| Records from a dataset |
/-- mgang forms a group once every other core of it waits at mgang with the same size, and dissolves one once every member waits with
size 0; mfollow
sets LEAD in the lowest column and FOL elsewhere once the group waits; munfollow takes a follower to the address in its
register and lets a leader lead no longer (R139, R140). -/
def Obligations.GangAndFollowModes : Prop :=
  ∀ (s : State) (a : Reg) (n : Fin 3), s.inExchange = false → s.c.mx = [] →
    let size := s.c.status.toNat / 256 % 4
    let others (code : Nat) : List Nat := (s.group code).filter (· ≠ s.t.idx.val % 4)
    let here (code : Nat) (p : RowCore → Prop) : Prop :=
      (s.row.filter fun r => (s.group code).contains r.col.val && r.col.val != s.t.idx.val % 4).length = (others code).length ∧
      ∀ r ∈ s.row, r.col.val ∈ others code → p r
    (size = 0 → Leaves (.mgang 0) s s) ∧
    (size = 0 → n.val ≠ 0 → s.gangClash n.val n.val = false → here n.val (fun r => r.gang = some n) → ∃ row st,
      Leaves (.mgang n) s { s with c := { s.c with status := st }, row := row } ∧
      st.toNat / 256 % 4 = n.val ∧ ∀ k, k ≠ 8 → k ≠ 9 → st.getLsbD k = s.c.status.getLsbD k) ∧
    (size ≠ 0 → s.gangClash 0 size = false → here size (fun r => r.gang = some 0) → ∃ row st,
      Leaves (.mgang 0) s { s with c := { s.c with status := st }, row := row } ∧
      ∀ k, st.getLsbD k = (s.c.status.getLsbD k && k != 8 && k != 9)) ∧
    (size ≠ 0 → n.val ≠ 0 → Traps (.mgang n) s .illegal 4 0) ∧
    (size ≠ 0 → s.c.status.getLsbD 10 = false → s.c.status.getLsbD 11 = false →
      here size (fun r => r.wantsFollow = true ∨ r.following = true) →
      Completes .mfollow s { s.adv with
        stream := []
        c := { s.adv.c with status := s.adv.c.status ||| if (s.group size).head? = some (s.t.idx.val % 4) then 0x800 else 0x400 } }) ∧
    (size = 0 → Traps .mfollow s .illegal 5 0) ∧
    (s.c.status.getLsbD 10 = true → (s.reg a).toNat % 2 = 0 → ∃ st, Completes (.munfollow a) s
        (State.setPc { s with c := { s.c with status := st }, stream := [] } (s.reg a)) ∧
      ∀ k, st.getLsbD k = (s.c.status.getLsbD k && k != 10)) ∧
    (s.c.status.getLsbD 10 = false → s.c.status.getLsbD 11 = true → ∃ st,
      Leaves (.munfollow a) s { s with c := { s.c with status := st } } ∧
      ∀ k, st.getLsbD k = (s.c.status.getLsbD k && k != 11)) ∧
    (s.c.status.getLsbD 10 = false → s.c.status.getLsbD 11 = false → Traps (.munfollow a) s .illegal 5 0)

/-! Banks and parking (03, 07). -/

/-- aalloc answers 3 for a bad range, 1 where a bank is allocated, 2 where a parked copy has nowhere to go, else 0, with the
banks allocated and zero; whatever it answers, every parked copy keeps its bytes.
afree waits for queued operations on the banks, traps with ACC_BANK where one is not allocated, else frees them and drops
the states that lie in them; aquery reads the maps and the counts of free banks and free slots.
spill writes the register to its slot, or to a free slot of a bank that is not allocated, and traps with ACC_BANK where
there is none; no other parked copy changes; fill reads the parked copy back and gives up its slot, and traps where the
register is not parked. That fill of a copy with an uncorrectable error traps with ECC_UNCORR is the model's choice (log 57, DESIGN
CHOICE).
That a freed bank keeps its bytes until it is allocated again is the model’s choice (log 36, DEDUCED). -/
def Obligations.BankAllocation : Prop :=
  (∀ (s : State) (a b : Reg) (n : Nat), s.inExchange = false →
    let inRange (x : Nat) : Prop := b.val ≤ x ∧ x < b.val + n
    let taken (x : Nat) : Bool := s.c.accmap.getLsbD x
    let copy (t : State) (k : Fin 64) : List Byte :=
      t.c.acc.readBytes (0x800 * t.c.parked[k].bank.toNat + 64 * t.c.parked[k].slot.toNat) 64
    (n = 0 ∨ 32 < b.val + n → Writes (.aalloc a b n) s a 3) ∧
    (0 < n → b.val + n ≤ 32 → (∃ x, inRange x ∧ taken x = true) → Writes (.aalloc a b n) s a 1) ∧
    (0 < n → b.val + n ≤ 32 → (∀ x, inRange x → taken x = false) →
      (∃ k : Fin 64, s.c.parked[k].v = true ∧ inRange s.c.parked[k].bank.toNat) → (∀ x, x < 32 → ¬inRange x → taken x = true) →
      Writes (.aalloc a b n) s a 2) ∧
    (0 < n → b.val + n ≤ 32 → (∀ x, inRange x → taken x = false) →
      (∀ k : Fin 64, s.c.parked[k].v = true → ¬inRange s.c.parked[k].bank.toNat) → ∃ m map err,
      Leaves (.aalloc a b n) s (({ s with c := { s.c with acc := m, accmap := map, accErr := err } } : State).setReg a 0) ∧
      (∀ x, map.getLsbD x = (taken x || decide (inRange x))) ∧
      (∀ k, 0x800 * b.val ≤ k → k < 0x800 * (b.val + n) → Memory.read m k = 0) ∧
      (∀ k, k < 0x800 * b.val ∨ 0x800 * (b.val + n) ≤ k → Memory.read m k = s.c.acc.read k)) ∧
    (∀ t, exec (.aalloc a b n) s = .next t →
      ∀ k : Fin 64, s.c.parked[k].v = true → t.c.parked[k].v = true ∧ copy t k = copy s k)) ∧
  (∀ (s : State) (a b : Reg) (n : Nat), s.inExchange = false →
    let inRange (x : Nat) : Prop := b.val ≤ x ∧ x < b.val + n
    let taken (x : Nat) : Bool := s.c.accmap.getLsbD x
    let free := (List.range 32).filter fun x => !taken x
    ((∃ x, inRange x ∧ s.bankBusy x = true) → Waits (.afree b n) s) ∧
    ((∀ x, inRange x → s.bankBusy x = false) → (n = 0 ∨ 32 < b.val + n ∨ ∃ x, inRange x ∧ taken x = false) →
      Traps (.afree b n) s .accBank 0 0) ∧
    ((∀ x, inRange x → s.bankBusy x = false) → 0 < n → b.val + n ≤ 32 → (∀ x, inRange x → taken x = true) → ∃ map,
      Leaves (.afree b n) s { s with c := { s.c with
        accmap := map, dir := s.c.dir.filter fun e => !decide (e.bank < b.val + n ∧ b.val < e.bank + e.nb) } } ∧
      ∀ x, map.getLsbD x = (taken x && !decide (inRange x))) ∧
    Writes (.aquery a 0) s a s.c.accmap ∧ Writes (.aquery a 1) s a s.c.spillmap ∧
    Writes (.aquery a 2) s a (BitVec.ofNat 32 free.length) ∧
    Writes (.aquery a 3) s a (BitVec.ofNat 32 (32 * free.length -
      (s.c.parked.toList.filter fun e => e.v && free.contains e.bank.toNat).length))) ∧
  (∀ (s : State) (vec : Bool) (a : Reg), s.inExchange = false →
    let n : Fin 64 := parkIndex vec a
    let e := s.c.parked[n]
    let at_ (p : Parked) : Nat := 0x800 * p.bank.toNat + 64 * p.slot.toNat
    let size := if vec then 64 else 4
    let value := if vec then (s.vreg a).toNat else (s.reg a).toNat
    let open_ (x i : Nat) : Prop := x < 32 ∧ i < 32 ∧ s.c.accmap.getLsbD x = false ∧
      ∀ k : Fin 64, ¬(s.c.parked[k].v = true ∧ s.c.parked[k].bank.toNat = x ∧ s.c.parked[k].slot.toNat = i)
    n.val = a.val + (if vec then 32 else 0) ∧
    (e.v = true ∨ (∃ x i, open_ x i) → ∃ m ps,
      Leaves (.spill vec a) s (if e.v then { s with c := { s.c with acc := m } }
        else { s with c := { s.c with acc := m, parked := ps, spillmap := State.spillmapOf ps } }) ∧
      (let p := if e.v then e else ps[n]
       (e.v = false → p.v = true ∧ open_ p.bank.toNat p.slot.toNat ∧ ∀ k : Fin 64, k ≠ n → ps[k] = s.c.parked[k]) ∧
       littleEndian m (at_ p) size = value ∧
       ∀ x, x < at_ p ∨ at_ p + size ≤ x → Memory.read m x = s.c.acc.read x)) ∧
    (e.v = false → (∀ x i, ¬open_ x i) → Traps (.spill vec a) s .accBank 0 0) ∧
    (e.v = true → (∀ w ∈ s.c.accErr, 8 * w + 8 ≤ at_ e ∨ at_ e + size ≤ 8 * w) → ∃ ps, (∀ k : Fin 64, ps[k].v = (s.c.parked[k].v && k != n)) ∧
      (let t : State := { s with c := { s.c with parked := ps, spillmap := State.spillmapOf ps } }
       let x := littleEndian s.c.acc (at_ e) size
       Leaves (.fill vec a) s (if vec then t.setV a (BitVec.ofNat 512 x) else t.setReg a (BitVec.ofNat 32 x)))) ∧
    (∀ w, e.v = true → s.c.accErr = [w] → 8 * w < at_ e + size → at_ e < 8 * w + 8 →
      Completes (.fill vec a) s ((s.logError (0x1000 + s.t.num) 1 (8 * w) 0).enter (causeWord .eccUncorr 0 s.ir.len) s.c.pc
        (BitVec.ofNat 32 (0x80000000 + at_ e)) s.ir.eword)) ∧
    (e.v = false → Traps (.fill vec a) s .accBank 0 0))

| REQUIRED ACTION |
The lines to return are those in the records above that hold the word "spillmapOf".

| FINISHED TASK |
        else { s with c := { s.c with acc := m, parked := ps, spillmap := State.spillmapOf ps } }) ∧
      (let t : State := { s with c := { s.c with parked := ps, spillmap := State.spillmapOf ps } }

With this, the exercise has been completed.